_DIRECTIONS FOR THIS TASK_
What you return should be the lines from the first line of the records below through the line holding "def start (var", unchanged.

======== PROVIDED RECORDS

-- ==== Sys2Proof/Tests/Slice0.lean ====
section
/-! SUPPORT. Tests. Expected results are from spec/95_test_vectors.md (W<n>, V<n>) or from the example of
the rule cited, never from the model. Then one witness for the hypotheses of each statement. -/

namespace Sys2Proof.Tests

open Sys2Proof.Machine

/-! ## Helpers -/

/-- The next state of an outcome, if it is one. -/
def nextState : Host.Outcome State Fault Refusal → Option State
  | .next s => some s
  | .fault _ => none
  | .refused _ => none

/-- The refusal of an outcome, if it is one. -/
def refusal : Host.Outcome State Fault Refusal → Option Refusal
  | .next _ => none
  | .fault _ => none
  | .refused r => some r

/-- A state after reset with general registers set. -/
def start (var : Variant) (regs : List (Nibble × Byte)) : State :=
  regs.foldl (fun s r => s.setV r.1 r.2) (State.resetFor var)

/-- One step of `s` with the word placed at `pc` and the STEP's inputs given. -/
def after (s : State) (w : Word) (keys : Word := 0) (rnd : Byte := 0) : Option State :=
  nextState (step (State.withFetchWord { s with pending := [.step keys rnd] } 16 w.toNat))

/-- The state with bytes in memory and `I` at them. -/
def withBytes (s : State) (a : Word) (bytes : List Byte) : State := (s.setI a).writeBytes a.toNat bytes

/-! ## WellFormed: the ill-formed term is refused -/

theorem test_wellFormed_refuses_drw_of_no_rows : (Instr.drw 1 2 0).wellFormed = false := by decide
theorem test_wellFormed_takes_drw0 : (Instr.drw0 1 2).wellFormed = true := by decide
theorem test_legalIn_refuses_second_table_in_classic :
    (Instr.high.legalIn .classic, Instr.high.legalIn .extended) = (false, true) := by decide

/-! ## Decode: every constructor, from words written out from R95 and R96 -/

theorem test_decode_control :
    decodeWord .classic 0x00EE = some .ret ∧ decodeWord .classic 0x1ABC = some (.jp 0xABC) ∧
    decodeWord .classic 0x2ABC = some (.call 0xABC) ∧ decodeWord .classic 0x3A42 = some (.seImm 0xA 0x42) ∧
    decodeWord .classic 0x4A42 = some (.sneImm 0xA 0x42) ∧ decodeWord .classic 0x5120 = some (.seReg 1 2) ∧
    decodeWord .classic 0x9120 = some (.sneReg 1 2) ∧ decodeWord .classic 0xB310 = some (.jpOffset 0x310) ∧
    decodeWord .extended 0x00FD = some .exit := by decide
theorem test_decode_alu :
    decodeWord .classic 0x6A42 = some (.ldImm 0xA 0x42) ∧ decodeWord .classic 0x7A42 = some (.addImm 0xA 0x42) ∧
    decodeWord .classic 0x8120 = some (.ldReg 1 2) ∧ decodeWord .classic 0x8121 = some (.orReg 1 2) ∧
    decodeWord .classic 0x8122 = some (.andReg 1 2) ∧ decodeWord .classic 0x8123 = some (.xorReg 1 2) ∧
    decodeWord .classic 0x8124 = some (.addReg 1 2) ∧ decodeWord .classic 0x8125 = some (.subReg 1 2) ∧
    decodeWord .classic 0x8126 = some (.shr 1 2) ∧ decodeWord .classic 0x8127 = some (.subnReg 1 2) ∧
    decodeWord .classic 0x812E = some (.shl 1 2) ∧ decodeWord .classic 0xCA42 = some (.rnd 0xA 0x42) := by decide
theorem test_decode_index_memory :
    decodeWord .classic 0xA2F0 = some (.ldI 0x2F0) ∧ decodeWord .classic 0xF51E = some (.addI 5) ∧
    decodeWord .classic 0xF529 = some (.ldF 5) ∧ decodeWord .classic 0xF533 = some (.ldB 5) ∧
    decodeWord .classic 0xF555 = some (.storeRegs 5) ∧ decodeWord .classic 0xF565 = some (.loadRegs 5) ∧
    decodeWord .extended 0xF530 = some (.ldHf 5) ∧ decodeWord .extended 0xF575 = some (.saveFlags 5) ∧
    decodeWord .extended 0xF585 = some (.loadFlags 5) := by decide
theorem test_decode_display :
    decodeWord .classic 0x00E0 = some .cls ∧ decodeWord .classic 0xD125 = some (.drw 1 2 5) ∧
    decodeWord .classic 0xD120 = some (.drw0 1 2) ∧ decodeWord .extended 0x00C5 = some (.scd 5) ∧
    decodeWord .extended 0x00FB = some .scr ∧ decodeWord .extended 0x00FC = some .scl ∧
    decodeWord .extended 0x00FE = some .low ∧ decodeWord .extended 0x00FF = some .high := by decide
theorem test_decode_keys_timers :
    decodeWord .classic 0xE79E = some (.skp 7) ∧ decodeWord .classic 0xE7A1 = some (.sknp 7) ∧
    decodeWord .classic 0xF707 = some (.ldVxDt 7) ∧ decodeWord .classic 0xF70A = some (.ldVxK 7) ∧
    decodeWord .classic 0xF715 = some (.ldDtVx 7) ∧ decodeWord .classic 0xF718 = some (.ldStVx 7) := by decide
/-- V1-V9, V118: illegal words. -/
theorem test_decode_illegal :
    decodeWord .classic 0x0000 = none ∧ decodeWord .classic 0x01E0 = none ∧ decodeWord .classic 0x5121 = none ∧
    decodeWord .classic 0x8128 = none ∧ decodeWord .classic 0xE19F = none ∧ decodeWord .classic 0xF100 = none ∧
    decodeWord .classic 0x00FD = none ∧ decodeWord .classic 0xF130 = none ∧ decodeWord .classic 0x00FB = none ∧
    decodeWord .extended 0x00FA = none := by decide
theorem test_decodeBytes_big_endian :
    decodeBytes .classic [0x12, 0x34, 0x56] = .instr (.jp 0x234) [0x56] ∧
    decodeBytes .classic [0x00, 0x00] = .illegal 0x0000 ∧ decodeBytes .classic [0x12] = .truncated := by decide
theorem test_decodeTableWord : decodeTableWord 16 0x812E = some (.shl 1 2) ∧ decodeTableWord 32 0x812E = none := by
  decide

/-! ## The engine (V1, V11-V14) -/

/-- V1: status 2/0x0000, pc 0x202, upd 0; and `started` is set (R123). -/
theorem test_step_illegal : (after (start .classic []) 0x0000).map (fun t => (t.status, t.pc, t.updated, t.started)) =
    some (⟨.illegalInstruction, 0x0000⟩, 0x202, false, true) := by decide
/-- V12: the second byte of a fetch at 0xFFF is M[0x000]. -/
theorem test_step_fetch_wraps : (after ((start .classic []).setPc 0xFFF) 0x1234).map (fun t => (t.pc, t.readByte 0)) =
    some (0x234, 0x34) := by decide
/-- R372, V20: the word placed after reset is the one the very next step runs. -/
theorem test_withFetchWord_from_reset : (nextState (step (State.reset.withFetchWord 16 0x1ABC))).map
    (fun t => (t.pc, t.pending)) = some (0xABC, []) := by decide
/-- V13: a latched machine does not move. -/
theorem test_step_latched :
    (nextState (State.runCommand ((start .classic []).raise (.illegalInstruction 0)) (.step 0 0))).map
      (fun t => (t.status, t.pc, t.started)) = some (⟨.illegalInstruction, 0⟩, 0x200, false) := by decide
/-- V153: DT 5, ST 1 to DT 4, ST 0. -/
theorem test_timerTick : (nextState (State.runCommand (((start .classic []).setDt 5).setSt 1) .timerTick)).map
    (fun t => (t.dt, t.st)) = some (4, 0) := by decide
/-- V168: RESET clears the user flags. -/
theorem test_reset : (nextState (State.runCommand ((start .extended []).setUfUpTo 0 (fun _ => 0x11)) (.reset .extended))).map
    (fun t => (t.getUf 0, t.pc)) = some (0, 0x200) := by decide
/-- V162-V164, V160: refused loads. -/
theorem test_loads_refused :
    refusal (State.runCommand (start .classic []) (.loadBigFont (List.replicate 160 0))) = some .bigFontInClassic ∧
    refusal (State.runCommand (start .extended []) (.loadFont (List.replicate 79 0))) = some (.fontLength 79) ∧
    refusal (State.runCommand { start .extended [] with started := true } (.loadFont (List.replicate 80 0))) =
      some .loadAfterStart := by decide
/-- R68: a program is loaded at 0x200. -/
theorem test_loadProgram : (nextState (State.runCommand (start .classic []) (.loadProgram [0x12, 0x08]))).map
    (fun t => (t.readByte 0x200, t.readByte 0x201, t.readByte 0x202)) = some (0x12, 0x08, 0) := by decide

================

_RESPONSE AREA_
-- ==== Sys2Proof/Tests/Slice0.lean ====
section
/-! SUPPORT. Tests. Expected results are from spec/95_test_vectors.md (W<n>, V<n>) or from the example of
the rule cited, never from the model. Then one witness for the hypotheses of each statement. -/

namespace Sys2Proof.Tests

open Sys2Proof.Machine

/-! ## Helpers -/

/-- The next state of an outcome, if it is one. -/
def nextState : Host.Outcome State Fault Refusal → Option State
  | .next s => some s
  | .fault _ => none
  | .refused _ => none

/-- The refusal of an outcome, if it is one. -/
def refusal : Host.Outcome State Fault Refusal → Option Refusal
  | .next _ => none
  | .fault _ => none
  | .refused r => some r

/-- A state after reset with general registers set. -/
def start (var : Variant) (regs : List (Nibble × Byte)) : State :=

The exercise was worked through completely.